[[ Input for this task, beginning ]]

-- ==== Sys2Proof/Tests/Slice0.lean ====
section
/-! SUPPORT. Tests of the model: ill-formed commands that the well-formedness check refuses, single steps on small states,
and, for every statement with hypotheses, states and operands that meet them. -/

namespace Sys2Proof.Tests

open Machine Claims

set_option Elab.async false

/-! ### Small states -/

/-- The head of a frame of a client on lane A to station 6, the address of the board. -/
def head : Client → FrameHead
  | .perception => ⟨.a, 6, 1⟩
  | .planner => ⟨.a, 6, 2⟩
  | .supervisor => ⟨.a, 6, 3⟩

/-- A broadcast head. -/
def everyone : FrameHead := ⟨.a, 15, 2⟩

/-- The state that a command or event leaves. -/
def run (i : Instr) (s : State) : State :=
  match exec i s with
  | .next t => t
  | .fault _ => s
  | .refused _ => s

/-- The state that a step leaves. -/
def stepped (s : State) : State :=
  match step s with
  | .next t => t
  | .fault _ => s
  | .refused _ => s

/-- The answer words of the response in flight: result word, answer words, without status and check word. -/
def reply (s : State) : List Word :=
  match s.lanes.inFlight with
  | some r => r.words.tail.dropLast
  | none => []

/-- A DUSTED_GRATING record of slope grade 2 and confidence 9 with generation 0 (12.1). -/
def grating (st : RecordState) (x y z : Word) : FootRecord :=
  ⟨st, freshContent x y z 0x2209 90 0, .perception, 0, 0⟩

/-- Puts a record of generation 0 at an index. -/
def place (i : RecordIndex) (r : FootRecord) (s : State) : State := s.setSlot i (some r)

/-- The machine on the stair of 12.1: each leg in STANCE on the record of its number, index 4 RESERVED for LH, 5 a CANDIDATE,
6 a SUSPECT, links UP, a pose held. -/
def stair (g : Gait) : State :=
  let s := State.reset
  let stand (i : RecordIndex) : LegState := { LegState.reset with phase := .stance, stance := some ⟨i, 0⟩ }
  let port : Port := { Port.reset with linkUp := true, arming := .forLiftoff, report := ⟨190, 20, false, false, 0⟩ }
  let t := { s with
    legs := ⟨stand 0, stand 1, stand 2, stand 3⟩
    ports := .const port
    queues := ⟨[], [], [⟨4, 0⟩], []⟩
    seq := { s.seq with gait := g }
    bal := { s.bal with pose := ⟨1110, 90, 0, 0⟩, freshness := .fresh, poseTimer := .running 100,
                        current := ⟨96, .inside⟩, currentLegs := .const true } }
  place 0 (grating (.loaded .lf false) 1200 320 360) <| place 1 (grating (.loaded .rf false) 1210 (-30) 360) <|
    place 2 (grating (.loaded .lh false) 900 330 180) <| place 3 (grating (.loaded .rh false) 900 (-40) 180) <|
    place 4 (grating (.reserved .lh) 1050 330 180) <| place 5 (grating .candidate 1350 340 360) <|
    place 6 (grating .suspect 1340 300 360) t

/-- LH is in this phase with index 4 its target, and its stance record is 2 while it is UNLOADING. -/
def stepping (p : Phase) (g : Gait) : State :=
  let s := stair g
  let lh : LegState :=
    { LegState.reset with
      phase := p
      target := some ⟨4, 0⟩
      stance := if p = .unloading then some ⟨2, 0⟩ else none
      stepFlag := true
      swingTimer := .running 1500
      descentTimer := if p = .descent then .running 400 else .stopped
      settleTimer := if p = .touchdown then .running 60 else .stopped }
  let t := place 4 (grating (.target .lh) 1050 330 180) ((s.setQueue .lh []).setLeg .lh lh)
  if p = .unloading then t else place 2 (grating .candidate 900 330 180) t

/-! ### The check function and the margins of 7.5 -/

theorem test_checkCode :
    checkCode [] = 0xFFFF ∧ checkCode [0] = 0x280A ∧ checkCode [0xFFFF] = 0 ∧ checkCode [0x1234, 0xABCD] = 0xEF7A := by
  decide +kernel

theorem test_currentMargin_of_7_5 :
    marginOf (some ⟨1060, 150⟩) [⟨1200, 320⟩, ⟨1210, -30⟩, ⟨900, 330⟩, ⟨900, -40⟩] = ⟨144, .inside⟩ := by decide

theorem test_liftMargin_of_7_5 :
    marginOf (some ⟨1060, 150⟩) [⟨1200, 320⟩, ⟨1210, -30⟩, ⟨900, -40⟩] = ⟨1, .inside⟩
      ∧ marginOf (some ⟨1110, 90⟩) [⟨1200, 320⟩, ⟨1210, -30⟩, ⟨900, -40⟩] = ⟨78, .inside⟩ := by decide

theorem test_stair_margin : ((stair .walking).marginWithout none) = ⟨96, .inside⟩ := by decide

/-! ### Ill-formed commands are refused by the check -/

theorem test_wellFormed : Instr.wellFormed (.submit (head .planner) 1 2 3 0x2209) = true
    ∧ Instr.wellFormed (.pose everyone 0 0 0 0) = true ∧ Instr.wellFormed (.gaitHalt everyone) = true
    ∧ Instr.wellFormed (.gaitReport (head .planner) 7) = true
    ∧ Instr.wellFormed (.tripConfigure (head .supervisor) 0 3 0 0 0 0) = true
    ∧ Instr.wellFormed (.laneShut (head .supervisor) 0 2) = true ∧ Instr.wellFormed .lift = true := by decide

theorem test_illFormed_client_field : Instr.wellFormed (.status ⟨.a, 6, 0⟩) = false := by decide

theorem test_illFormed_broadcast : Instr.wellFormed (.gaitOff everyone) = false
    ∧ Instr.wellFormed (.margin everyone) = false := by decide

theorem test_illFormed_gait_mode : Instr.wellFormed (.gaitReport (head .planner) 6) = false := by decide

theorem test_illFormed_trip_operation : Instr.wellFormed (.tripConfigure (head .supervisor) 0 1 0 0 0 0) = false
    ∧ Instr.wellFormed (.tripConfigure (head .supervisor) 0 2 0 0 0 0) = false := by decide

theorem test_illFormed_lane_operation : Instr.wellFormed (.laneShut (head .supervisor) 1 1) = false := by decide

theorem test_illFormed_damaged_frame_with_good_check :
    Instr.wellFormed (.commandFrameCheckFailure .a 0x69C0 [] (checkCode [0x69C0])) = false := by decide +kernel

theorem test_illFormed_other_station :
    Instr.wellFormed (.frameForOtherStation .a 0x59C0 [] (checkCode [0x59C0] + 1)) = false
    ∧ Instr.wellFormed (.frameForOtherStation .a 0xF9C0 [] (checkCode [0xF9C0])) = false := by decide +kernel

theorem test_illFormed_malformed_frame :
    Instr.wellFormed (.malformedFrame .a 0x69C0 [] (checkCode [0x69C0])) = false
    ∧ Instr.wellFormed (.malformedFrame .a 0x61C0 [] (checkCode [0x61C0] + 1)) = false := by decide +kernel

/-! ### Single steps -/

theorem test_step_takes_the_front :
    ∃ t, step { stair .walking with pending := [.gaitPause (head .planner), .lift] } = .next t
      ∧ t.pending = [.lift] ∧ t.seq.gait = .holding := ⟨_, rfl, by decide, by decide⟩

theorem test_submit_takes_index_7 :
    (run (.submit (head .perception) 5 6 7 0x2209) (stair .walking)).slot 7 ≠ none
      ∧ reply (run (.submit (head .perception) 5 6 7 0x2209) (stair .walking)) = [0x0100, 0x0070] := by decide +kernel

theorem test_find_nearest : reply (run (.find (head .planner) 1345 335 100 4) (stair .walking)) = [0x0400, 0x0050, 5] := by
  decide +kernel

theorem test_reserve_too_close :
    reply (run (.reserve (head .planner) 1 0x0050) (stair .off)) = [0x0800]
      ∧ reply (run (.reserve (head .planner) 4 0x0050) (stair .off)) = [0x0808] := by decide +kernel

theorem test_pause_by_perception :
    (reply (run (.gaitPause (head .perception)) (stair .walking))).head? = some 0x1002
      ∧ (run (.gaitPause (head .perception)) (stair .walking)).seq = (stair .walking).seq := by
  decide +kernel

/-- The stride of 12.2: the lift, the liftoff with its PLACE, and the confirmation. -/
theorem test_lift_of_12_2 :
    let t := run .lift { stair .walking with seq := { (stair .walking).seq with liftPending := some .lh } }
    t.leg .lh = { (stair .walking).leg .lh with
        phase := .unloading, target := some ⟨4, 0⟩, stepFlag := true, swingTimer := .running 1500 }
      ∧ t.queue .lh = [] ∧ t.ordersSent = [(.lh, ⟨0, .lift, 0, 0, 0⟩)] := by decide +kernel

theorem test_liftoff_of_12_2 :
    let t := run (.contactReport .lh 0 20 0 (checkCode [0, 20, 0])) (stepping .unloading .walking)
    (t.leg .lh).phase = .swing ∧ t.ordersSent = [(.lh, ⟨0, .place, -60, 240, 180⟩)]
      ∧ (t.slot 2).map (fun r => (r.state, r.content.confidence)) = some (.candidate, 11)
      ∧ t.bal.current = ⟨78, .inside⟩ := by decide +kernel

theorem test_confirmation_of_12_2 :
    let t := run (.settleTimerExpiry .lh) (stepping .touchdown .walking)
    (t.leg .lh).phase = .stance ∧ (t.leg .lh).stance = some ⟨4, 0⟩ ∧ t.bal.current = ⟨96, .inside⟩
      ∧ t.seq.pointer = .lf := by decide +kernel

/-- The record's check code is wrong. -/
def damaged (r : FootRecord) : FootRecord := { r with content := { r.content with check := r.content.check + 1 } }

/-- LH is SEEKING, with this record at the front of its queue, index 4, and a usable one behind it, index 5. -/
def seeking (g : Gait) (front : FootRecord) : State :=
  let s := (stair g).setLeg .lh { LegState.reset with phase := .seeking, swingTimer := .running 1500 }
  place 2 (grating .candidate 900 330 180) <| place 4 front <| place 5 (grating (.reserved .lh) 1350 340 360) <|
    s.setQueue .lh [⟨4, 0⟩, ⟨5, 0⟩]

/-- A take answered CHECK frees the front and goes no further; the next front is taken in an event of its own (R57, R105). -/
theorem test_check_then_the_next_front :
    let s := (seeking .walking (damaged (grating (.reserved .lh) 1050 330 180))).seekAndReport .lh
    (s.leg .lh).phase = .seeking ∧ s.slot 4 = none ∧ s.queue .lh = [⟨5, 0⟩] ∧ s.newFronts.get .lh = true
      ∧ ((stepped s).leg .lh).phase = .swing ∧ ((stepped s).leg .lh).target = some ⟨5, 0⟩
      ∧ (stepped s).queue .lh = [] ∧ (stepped s).newFronts.get .lh = false := by decide +kernel

/-- An AMEND that selects nothing leaves the record and counts the candidates again (R27, R150). -/
theorem test_amend_of_nothing_recounts :
    let t := run (.amend (head .perception) 0x0050 0 0 0 0 0) (stair .off)
    t.trips.copies.candidateCount = 1 ∧ t.store = (stair .off).store ∧ reply t = [0x0200] := by decide +kernel

/-- FIND frees a nearest record that fails its check and answers the next (R32). -/
theorem test_find_goes_on :
    let s := place 7 (damaged (grating .candidate 1345 335 0)) (stair .walking)
    let t := run (.find (head .planner) 1345 335 100 4) s
    reply t = [0x0400, 0x0050, 5] ∧ t.slot 7 = none ∧ (t.node nodeRecord).pending = some (.record ⟨7, 0⟩ .check) := by
  decide +kernel

/-! ### States that meet the hypotheses of the statements -/

/-- A response goes out. -/
def sending (r : Response) (s : State) : State := { s with lanes := { s.lanes with inFlight := some r } }

/-- A rebase walk is in flight and visits this index next. -/
def rebase (next : Option RecordIndex) (s : State) : State :=
  { s with store := { s.store with walk := some ⟨next, 100, -100, 5, 0⟩ } }

/-- The expiry sweep visits this index next, in stride 7. -/
def sweep (i : RecordIndex) (s : State) : State :=
  { s with store := { s.store with sweep := some i }, seq := { s.seq with stride := 7 } }

/-- The record's slip count is 1. -/
def slipped (r : FootRecord) : FootRecord := { r with content := sealContent { r.content with slips := 1 } 0 }

theorem allLegs {p : Leg → Prop} (a : p .lf) (b : p .rf) (c : p .lh) (d : p .rh) : ∀ l, p l
  | .lf => a
  | .rf => b
  | .lh => c
  | .rh => d

/-- A frame of any client is taken where the lane interface stands as it does after reset. -/
theorem arrives {s : State} (h : s.lanes = State.reset.lanes) (c : Client) : Arrives s (head c) c where
  client := by cases c <;> rfl
  station := by rw [h]; cases c <;> rfl
  speaks := by rw [h]; decide
  single := by cases c <;> decide
  quiet := by unfold State.sendingOn; rw [h]; rfl
  settled := by rw [h]; nofun

/-- Frames of a client are taken, and no rebase walk is in flight, in each state of a list. -/
theorem readyAll {l : List State} (h : ∀ s ∈ l, s.lanes = State.reset.lanes ∧ s.store.walk = none) (c : Client) :
    ∀ s ∈ l, Arrives s (head c) c ∧ s.rebasing = false := fun s m =>
  ⟨arrives (h s m).1 c, by unfold State.rebasing; rw [(h s m).2]; rfl⟩

theorem namesNone_index (s : State) : NamesNone s 0x03F0 := by
  rintro i r ⟨h, _⟩
  have e : handleIndex 0x03F0 = 63 := by decide
  have := i.isLt
  omega

theorem namesNone_generation (g : Gait) : NamesNone (stair g) 0x0051 := by
  rintro i r ⟨_, h, _⟩
  have e : ∀ j : RecordIndex, (stair g).gen j = 0 := by intro j; revert j; cases g <;> decide
  rw [e i] at h
  exact absurd h (by decide)

theorem witness_EmptyQueueIdles : State.reset.pending = [] ∧ ∀ l, State.reset.newFronts.get l = false :=
  ⟨rfl, by intro l; cases l <;> rfl⟩

theorem witness_FramesNotTakenChangeNothing :
    frameOf (.margin (head .planner)) = some (head .planner, 19, [])
    ∧ (sending ⟨.a, [], true⟩ State.reset).sendingOn (head .planner).lane = true
    ∧ frameOf (.lastcmd ⟨.a, 14, 1⟩) = some (⟨.a, 14, 1⟩, 29, []) ∧ (14 : BitVec 4) ≠ State.reset.lanes.station
    ∧ (14 : BitVec 4) ≠ 15
    ∧ frameOf (.lastcmd ⟨.a, 0, 1⟩) = some (⟨.a, 0, 1⟩, 29, []) ∧ (State.resetWith 15).lanes.station = 0 :=
  ⟨rfl, by decide, rfl, by decide, by decide, rfl, by decide⟩

theorem witness_CutOfResetResponseResets :
    frameOf (.gaitReport (head .planner) 7) = some (head .planner, 16, [7])
    ∧ (sending ⟨.b, [], true⟩ State.reset).lanes.inFlight = some ⟨.b, [], true⟩ ∧ Lane.b ≠ (head .planner).lane
    ∧ (head .planner).station = (sending ⟨.b, [], true⟩ State.reset).lanes.station
    ∧ (sending ⟨.b, [], true⟩ State.reset).lanes.station ≠ 0
    ∧ frameOf (.gaitHalt everyone) = some (everyone, 16, [4]) ∧ everyone.station = 15 :=
  ⟨rfl, rfl, by decide, rfl, by decide, rfl, rfl⟩

theorem witness_RawCutOfResetResponseResets :
    let s := sending ⟨.b, [], true⟩ State.reset
    RawRow (.malformedFrame .a 0x61C0 [] (checkCode [0x61C0])) .a 0x61C0 []
    ∧ RawRow (.commandFrameCheckFailure .a 0xF9C0 [] (checkCode [0xF9C0])) .a 0xF9C0 []
    ∧ s.lanes.inFlight = some ⟨.b, [], true⟩ ∧ Lane.b ≠ .a
    ∧ (0x61C0 : Word).extractLsb' 12 4 = s.lanes.station ∧ s.lanes.station ≠ 0 ∧ (0xF9C0 : Word).extractLsb' 12 4 = 15#4 :=
  ⟨.inl rfl, .inr (.inr rfl), rfl, by decide, by decide, by decide, by decide⟩

theorem witness_UnlistedClientsAreRefused :
    frameOf (.gaitStand (head .perception)) = some (head .perception, 16, [0])
    ∧ Arrives State.reset (head .perception) .perception ∧ mayIssue 16 .perception = false
    ∧ frameOf (.friction (head .planner) 0 0 0) = some (head .planner, 34, [0, 0, 0])
    ∧ Arrives State.reset (head .planner) .planner ∧ mayIssue 34 .planner = false :=
  ⟨rfl, arrives (by rfl) _, by decide, rfl, arrives (by rfl) _, by decide⟩

theorem witness_WalkMakesCommandsBusy :
    let s := rebase (some 0) (stair .standing)
    frameOf (.margin (head .perception)) = some (head .perception, 19, []) ∧ Arrives s (head .perception) .perception
    ∧ mayIssue 19 .perception = true ∧ busySensitive 19 = true ∧ s.rebasing = true :=
  ⟨rfl, arrives (by rfl) _, by decide, by decide, by decide⟩

theorem witness_StatusAndLastcmdOnlyRead : Arrives (stair .walking) (head .perception) .perception := arrives (by rfl) _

[[ Input for this task, end ]]

§ Work order: Reproduce exactly the line that contains "State.reset (head .planner)" together with each line after it to the end of the entries; include no other lines.

§ Worked solution:
    ∧ Arrives State.reset (head .planner) .planner ∧ mayIssue 34 .planner = false :=
  ⟨rfl, arrives (by rfl) _, by decide, rfl, arrives (by rfl) _, by decide⟩

theorem witness_WalkMakesCommandsBusy :
    let s := rebase (some 0) (stair .standing)
    frameOf (.margin (head .perception)) = some (head .perception, 19, []) ∧ Arrives s (head .perception) .perception
    ∧ mayIssue 19 .perception = true ∧ busySensitive 19 = true ∧ s.rebasing = true :=
  ⟨rfl, arrives (by rfl) _, by decide, by decide, by decide⟩

theorem witness_StatusAndLastcmdOnlyRead : Arrives (stair .walking) (head .perception) .perception := arrives (by rfl) _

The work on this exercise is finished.